• What the task asks: Pull out every line below containing the word "changed".

• Provided data:
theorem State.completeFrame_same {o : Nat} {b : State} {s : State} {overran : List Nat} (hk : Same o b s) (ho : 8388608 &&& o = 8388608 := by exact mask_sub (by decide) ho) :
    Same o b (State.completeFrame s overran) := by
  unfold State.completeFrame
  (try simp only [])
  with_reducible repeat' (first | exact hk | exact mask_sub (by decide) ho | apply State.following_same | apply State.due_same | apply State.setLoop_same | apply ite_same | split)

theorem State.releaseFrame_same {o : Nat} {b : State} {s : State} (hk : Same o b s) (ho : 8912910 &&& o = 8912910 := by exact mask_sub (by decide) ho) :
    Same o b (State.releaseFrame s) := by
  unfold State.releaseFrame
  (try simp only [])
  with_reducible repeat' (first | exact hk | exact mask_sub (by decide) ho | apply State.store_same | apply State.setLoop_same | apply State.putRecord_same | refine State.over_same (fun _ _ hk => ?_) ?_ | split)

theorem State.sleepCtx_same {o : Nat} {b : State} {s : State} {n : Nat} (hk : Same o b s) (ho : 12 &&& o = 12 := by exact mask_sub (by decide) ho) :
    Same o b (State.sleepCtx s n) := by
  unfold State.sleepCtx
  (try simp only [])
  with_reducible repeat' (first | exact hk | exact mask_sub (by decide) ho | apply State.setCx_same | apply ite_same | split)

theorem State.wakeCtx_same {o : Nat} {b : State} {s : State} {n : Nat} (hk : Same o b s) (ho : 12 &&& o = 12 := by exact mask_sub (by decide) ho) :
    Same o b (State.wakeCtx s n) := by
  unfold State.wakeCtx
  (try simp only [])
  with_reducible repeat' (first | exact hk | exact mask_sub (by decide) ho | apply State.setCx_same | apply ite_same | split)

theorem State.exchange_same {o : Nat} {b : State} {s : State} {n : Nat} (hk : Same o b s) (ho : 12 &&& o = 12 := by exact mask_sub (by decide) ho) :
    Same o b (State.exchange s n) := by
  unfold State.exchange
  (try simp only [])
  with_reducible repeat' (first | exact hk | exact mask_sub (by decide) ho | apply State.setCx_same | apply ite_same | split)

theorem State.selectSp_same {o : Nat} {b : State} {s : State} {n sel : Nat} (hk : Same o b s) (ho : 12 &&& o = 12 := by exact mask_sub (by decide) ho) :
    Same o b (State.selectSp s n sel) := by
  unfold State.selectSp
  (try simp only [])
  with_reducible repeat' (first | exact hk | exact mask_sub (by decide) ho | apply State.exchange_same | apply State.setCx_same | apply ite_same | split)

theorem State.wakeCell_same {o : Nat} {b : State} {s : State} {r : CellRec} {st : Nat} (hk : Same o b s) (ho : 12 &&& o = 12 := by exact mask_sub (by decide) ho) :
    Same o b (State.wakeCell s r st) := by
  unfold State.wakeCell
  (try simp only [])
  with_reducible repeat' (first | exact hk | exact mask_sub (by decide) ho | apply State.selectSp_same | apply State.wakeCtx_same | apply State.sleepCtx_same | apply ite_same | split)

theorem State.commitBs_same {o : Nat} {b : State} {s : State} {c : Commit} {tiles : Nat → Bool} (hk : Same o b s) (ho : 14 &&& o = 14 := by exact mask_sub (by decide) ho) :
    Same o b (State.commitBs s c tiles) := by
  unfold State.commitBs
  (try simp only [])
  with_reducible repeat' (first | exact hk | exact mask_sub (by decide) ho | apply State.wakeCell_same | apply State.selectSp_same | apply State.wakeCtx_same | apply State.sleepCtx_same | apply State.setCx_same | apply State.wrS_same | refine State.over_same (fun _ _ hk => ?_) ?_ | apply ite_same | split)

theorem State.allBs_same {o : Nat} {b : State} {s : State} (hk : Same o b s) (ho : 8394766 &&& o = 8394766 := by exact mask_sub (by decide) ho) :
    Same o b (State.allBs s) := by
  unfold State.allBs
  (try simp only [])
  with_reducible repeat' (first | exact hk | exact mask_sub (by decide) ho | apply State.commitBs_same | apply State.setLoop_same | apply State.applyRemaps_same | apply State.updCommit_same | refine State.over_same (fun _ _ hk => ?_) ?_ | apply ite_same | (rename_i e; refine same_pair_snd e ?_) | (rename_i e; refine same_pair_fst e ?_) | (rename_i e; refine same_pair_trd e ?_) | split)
---
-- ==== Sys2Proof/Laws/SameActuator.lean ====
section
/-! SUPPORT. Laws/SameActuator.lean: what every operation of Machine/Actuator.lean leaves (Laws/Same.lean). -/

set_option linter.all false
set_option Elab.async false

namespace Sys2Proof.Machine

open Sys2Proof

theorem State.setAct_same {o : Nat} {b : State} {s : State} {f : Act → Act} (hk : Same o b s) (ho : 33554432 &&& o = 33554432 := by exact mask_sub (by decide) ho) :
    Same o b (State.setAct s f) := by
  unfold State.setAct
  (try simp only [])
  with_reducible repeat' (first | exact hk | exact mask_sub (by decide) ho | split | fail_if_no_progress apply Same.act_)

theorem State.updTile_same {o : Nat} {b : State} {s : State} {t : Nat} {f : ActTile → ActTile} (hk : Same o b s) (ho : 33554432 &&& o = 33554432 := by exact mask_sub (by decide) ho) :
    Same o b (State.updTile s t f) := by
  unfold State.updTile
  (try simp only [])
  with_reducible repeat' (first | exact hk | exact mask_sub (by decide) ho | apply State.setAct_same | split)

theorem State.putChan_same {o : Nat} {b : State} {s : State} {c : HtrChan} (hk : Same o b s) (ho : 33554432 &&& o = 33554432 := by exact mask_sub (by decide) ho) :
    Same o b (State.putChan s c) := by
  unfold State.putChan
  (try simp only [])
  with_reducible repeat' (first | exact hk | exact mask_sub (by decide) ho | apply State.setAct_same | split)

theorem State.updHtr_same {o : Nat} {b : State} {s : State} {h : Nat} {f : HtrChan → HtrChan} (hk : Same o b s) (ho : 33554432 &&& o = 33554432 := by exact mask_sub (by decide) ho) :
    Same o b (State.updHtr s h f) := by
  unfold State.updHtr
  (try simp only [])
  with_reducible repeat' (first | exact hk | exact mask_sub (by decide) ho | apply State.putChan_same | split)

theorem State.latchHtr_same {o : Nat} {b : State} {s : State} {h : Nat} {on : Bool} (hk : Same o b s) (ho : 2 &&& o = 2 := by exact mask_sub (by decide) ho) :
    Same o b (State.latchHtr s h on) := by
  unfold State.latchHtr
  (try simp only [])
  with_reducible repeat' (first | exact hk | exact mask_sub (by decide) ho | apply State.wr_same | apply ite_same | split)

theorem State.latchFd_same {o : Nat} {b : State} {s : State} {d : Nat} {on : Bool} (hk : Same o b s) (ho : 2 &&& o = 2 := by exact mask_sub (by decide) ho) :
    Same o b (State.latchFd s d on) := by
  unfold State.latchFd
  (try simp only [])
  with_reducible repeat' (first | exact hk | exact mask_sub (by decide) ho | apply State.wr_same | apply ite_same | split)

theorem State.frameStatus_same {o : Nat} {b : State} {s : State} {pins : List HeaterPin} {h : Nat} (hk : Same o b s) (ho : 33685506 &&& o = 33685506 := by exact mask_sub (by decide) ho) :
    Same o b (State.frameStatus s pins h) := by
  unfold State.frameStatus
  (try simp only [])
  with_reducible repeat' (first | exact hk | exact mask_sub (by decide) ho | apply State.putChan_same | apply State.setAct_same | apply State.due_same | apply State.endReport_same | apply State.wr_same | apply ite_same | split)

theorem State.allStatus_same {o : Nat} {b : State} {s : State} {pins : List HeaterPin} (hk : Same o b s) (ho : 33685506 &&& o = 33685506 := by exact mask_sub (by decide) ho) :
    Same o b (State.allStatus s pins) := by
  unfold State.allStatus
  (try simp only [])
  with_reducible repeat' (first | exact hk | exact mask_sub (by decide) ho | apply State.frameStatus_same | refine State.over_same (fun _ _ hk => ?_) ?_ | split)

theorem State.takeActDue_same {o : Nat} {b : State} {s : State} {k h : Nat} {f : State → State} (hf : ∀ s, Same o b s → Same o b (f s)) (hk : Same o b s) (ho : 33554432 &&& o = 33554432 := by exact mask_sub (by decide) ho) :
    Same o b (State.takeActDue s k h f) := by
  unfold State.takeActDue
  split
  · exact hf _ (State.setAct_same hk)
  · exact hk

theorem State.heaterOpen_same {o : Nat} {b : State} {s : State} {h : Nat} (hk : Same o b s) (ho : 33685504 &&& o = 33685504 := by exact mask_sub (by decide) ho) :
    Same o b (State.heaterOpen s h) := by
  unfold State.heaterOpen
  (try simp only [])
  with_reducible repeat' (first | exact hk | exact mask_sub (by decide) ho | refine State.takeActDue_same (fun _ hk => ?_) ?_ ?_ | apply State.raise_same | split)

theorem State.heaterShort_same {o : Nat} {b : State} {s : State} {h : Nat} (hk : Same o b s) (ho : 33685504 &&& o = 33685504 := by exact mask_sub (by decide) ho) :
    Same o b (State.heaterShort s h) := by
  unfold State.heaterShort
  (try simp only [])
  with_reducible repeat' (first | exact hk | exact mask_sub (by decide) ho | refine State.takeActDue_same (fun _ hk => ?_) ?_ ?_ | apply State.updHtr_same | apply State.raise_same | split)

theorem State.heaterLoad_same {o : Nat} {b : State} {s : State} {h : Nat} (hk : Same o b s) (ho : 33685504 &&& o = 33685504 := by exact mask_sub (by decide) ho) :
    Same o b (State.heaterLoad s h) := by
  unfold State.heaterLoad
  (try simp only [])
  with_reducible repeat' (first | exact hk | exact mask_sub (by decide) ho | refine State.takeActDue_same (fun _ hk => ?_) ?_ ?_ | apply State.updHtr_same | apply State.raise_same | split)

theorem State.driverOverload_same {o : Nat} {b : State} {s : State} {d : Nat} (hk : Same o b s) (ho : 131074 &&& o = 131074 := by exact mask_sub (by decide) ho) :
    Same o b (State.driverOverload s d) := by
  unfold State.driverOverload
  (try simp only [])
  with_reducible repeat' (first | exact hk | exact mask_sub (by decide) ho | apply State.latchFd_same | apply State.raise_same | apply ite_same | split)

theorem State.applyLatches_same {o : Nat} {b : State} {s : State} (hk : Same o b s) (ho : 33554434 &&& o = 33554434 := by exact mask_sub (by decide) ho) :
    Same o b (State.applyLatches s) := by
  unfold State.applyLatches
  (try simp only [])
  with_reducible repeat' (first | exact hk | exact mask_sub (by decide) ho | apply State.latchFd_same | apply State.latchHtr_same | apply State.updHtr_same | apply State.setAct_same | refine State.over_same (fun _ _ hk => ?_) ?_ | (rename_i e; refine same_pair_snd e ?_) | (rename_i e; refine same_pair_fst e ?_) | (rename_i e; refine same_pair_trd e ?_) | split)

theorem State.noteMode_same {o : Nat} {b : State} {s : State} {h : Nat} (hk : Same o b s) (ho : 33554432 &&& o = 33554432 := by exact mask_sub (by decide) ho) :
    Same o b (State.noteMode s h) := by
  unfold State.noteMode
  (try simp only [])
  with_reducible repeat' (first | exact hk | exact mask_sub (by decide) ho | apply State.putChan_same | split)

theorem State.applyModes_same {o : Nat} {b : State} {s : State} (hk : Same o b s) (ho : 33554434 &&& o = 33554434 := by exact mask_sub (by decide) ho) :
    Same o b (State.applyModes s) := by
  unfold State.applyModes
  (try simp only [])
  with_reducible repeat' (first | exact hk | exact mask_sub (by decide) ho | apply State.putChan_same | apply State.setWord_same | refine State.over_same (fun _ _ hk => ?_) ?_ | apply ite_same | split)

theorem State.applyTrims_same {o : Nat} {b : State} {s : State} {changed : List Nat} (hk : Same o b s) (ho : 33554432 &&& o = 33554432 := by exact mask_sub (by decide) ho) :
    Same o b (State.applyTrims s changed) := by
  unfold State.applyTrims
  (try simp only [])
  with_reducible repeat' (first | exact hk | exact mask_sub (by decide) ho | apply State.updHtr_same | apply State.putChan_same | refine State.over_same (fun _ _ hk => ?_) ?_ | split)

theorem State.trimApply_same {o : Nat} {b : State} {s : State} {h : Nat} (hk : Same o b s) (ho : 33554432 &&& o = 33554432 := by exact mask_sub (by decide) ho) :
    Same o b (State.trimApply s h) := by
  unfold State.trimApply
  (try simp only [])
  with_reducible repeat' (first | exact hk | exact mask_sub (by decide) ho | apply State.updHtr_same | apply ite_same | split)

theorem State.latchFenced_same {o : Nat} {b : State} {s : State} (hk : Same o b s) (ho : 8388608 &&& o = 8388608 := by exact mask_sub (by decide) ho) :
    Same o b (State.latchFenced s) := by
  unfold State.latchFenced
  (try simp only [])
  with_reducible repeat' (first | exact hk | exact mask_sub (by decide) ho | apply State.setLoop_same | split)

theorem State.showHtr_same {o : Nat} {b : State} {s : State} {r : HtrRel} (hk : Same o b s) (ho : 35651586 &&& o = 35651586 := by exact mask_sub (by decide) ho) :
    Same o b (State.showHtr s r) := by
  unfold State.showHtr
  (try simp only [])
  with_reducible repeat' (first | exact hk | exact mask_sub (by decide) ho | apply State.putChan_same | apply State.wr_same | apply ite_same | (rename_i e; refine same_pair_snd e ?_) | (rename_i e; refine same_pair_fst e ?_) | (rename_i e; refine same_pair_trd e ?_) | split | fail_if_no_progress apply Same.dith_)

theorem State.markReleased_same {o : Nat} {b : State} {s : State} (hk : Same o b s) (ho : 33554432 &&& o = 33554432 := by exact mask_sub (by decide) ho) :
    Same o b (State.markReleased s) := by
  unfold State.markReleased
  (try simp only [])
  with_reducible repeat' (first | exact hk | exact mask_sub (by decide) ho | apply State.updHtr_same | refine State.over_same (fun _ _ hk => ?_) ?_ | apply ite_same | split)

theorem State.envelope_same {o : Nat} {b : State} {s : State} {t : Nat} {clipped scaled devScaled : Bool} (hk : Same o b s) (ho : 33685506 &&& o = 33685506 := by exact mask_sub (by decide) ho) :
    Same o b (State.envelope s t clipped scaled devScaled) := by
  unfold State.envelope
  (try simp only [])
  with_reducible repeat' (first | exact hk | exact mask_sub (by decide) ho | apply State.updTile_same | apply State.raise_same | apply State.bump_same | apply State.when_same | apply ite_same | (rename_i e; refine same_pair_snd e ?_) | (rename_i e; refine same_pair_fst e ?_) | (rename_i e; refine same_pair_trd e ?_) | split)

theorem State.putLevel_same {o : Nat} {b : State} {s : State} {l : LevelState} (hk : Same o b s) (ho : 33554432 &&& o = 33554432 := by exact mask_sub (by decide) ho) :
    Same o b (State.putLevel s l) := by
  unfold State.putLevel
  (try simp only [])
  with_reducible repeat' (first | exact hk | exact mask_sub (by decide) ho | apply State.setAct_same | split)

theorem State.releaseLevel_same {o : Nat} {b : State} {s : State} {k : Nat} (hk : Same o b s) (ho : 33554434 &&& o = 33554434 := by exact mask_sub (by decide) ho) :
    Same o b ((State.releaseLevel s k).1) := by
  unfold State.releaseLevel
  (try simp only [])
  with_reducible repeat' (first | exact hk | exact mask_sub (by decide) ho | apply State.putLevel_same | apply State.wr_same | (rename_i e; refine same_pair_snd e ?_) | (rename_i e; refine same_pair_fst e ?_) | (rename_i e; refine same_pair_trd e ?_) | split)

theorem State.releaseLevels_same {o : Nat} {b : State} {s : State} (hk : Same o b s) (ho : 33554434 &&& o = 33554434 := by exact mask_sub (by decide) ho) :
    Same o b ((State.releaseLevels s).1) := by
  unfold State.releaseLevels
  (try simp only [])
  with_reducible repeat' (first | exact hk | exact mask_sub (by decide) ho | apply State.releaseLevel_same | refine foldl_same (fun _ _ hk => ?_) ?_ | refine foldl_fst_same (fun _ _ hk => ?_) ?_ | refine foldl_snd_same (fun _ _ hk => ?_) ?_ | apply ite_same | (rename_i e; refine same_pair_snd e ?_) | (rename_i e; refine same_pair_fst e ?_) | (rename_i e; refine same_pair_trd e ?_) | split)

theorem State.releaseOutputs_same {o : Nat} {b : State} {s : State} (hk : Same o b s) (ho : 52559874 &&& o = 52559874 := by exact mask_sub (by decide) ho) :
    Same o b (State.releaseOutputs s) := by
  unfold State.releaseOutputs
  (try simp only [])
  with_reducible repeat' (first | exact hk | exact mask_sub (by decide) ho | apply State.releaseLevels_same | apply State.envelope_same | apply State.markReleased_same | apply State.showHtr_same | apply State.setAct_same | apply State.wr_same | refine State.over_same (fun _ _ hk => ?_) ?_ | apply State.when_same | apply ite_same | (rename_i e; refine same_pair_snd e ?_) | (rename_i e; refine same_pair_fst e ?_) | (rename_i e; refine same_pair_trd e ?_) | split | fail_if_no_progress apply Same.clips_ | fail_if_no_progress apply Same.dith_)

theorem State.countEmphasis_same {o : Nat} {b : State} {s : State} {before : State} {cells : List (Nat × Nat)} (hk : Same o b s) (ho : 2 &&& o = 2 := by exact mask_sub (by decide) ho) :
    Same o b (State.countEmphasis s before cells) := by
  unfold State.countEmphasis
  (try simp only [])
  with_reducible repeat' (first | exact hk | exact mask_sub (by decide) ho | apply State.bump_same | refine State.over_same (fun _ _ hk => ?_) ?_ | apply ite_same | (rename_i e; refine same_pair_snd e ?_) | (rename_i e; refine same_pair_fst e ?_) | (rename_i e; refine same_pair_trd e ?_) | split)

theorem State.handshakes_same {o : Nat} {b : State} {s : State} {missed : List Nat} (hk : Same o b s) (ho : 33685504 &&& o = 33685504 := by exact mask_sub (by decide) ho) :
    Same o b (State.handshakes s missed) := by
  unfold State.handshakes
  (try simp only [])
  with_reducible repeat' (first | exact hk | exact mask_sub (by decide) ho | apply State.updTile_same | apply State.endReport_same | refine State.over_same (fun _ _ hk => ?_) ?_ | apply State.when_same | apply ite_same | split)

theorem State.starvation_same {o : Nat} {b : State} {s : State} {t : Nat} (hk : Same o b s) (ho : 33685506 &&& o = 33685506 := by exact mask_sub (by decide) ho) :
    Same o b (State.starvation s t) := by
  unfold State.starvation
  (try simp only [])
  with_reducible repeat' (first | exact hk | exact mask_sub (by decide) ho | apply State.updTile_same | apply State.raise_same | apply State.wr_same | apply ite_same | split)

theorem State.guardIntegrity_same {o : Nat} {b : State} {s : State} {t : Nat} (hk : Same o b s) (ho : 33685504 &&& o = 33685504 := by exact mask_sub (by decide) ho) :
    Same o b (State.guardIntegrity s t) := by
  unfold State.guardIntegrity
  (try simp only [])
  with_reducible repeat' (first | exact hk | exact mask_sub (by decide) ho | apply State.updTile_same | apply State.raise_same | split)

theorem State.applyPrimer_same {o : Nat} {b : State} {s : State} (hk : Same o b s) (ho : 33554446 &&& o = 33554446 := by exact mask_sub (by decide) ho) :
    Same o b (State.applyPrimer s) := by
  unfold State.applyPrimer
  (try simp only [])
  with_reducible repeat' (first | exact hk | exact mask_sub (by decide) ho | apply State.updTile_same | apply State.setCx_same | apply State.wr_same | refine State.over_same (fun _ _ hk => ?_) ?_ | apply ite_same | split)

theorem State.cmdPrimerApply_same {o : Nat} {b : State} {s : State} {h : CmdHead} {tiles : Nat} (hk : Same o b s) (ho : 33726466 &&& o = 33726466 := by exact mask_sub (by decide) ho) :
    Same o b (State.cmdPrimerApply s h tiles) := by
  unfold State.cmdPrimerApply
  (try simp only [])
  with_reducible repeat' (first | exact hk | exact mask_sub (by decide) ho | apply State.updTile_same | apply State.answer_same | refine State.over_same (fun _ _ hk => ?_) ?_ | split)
---
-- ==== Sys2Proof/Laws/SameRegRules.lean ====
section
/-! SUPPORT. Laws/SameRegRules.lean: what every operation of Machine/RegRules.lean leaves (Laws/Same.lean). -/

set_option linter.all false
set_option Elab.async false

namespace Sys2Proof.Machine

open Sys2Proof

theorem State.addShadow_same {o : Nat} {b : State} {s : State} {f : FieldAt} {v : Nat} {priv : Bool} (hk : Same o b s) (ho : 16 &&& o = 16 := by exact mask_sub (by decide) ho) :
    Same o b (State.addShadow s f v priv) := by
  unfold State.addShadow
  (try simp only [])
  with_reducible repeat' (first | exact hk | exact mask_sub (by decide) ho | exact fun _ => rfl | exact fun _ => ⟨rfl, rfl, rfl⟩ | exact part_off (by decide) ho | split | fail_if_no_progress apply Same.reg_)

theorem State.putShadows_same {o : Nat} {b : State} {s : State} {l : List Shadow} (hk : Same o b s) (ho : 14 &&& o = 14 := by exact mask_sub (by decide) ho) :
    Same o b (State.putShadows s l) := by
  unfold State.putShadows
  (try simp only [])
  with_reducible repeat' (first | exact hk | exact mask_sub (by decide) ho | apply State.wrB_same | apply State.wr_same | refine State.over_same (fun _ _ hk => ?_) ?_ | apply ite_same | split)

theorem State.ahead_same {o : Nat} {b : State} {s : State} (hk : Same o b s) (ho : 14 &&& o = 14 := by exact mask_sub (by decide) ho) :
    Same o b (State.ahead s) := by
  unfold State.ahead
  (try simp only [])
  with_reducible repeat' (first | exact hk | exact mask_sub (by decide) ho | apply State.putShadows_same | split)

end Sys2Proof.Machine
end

• Solution to the exercise:
theorem State.applyTrims_same {o : Nat} {b : State} {s : State} {changed : List Nat} (hk : Same o b s) (ho : 33554432 &&& o = 33554432 := by exact mask_sub (by decide) ho) :
    Same o b (State.applyTrims s changed) := by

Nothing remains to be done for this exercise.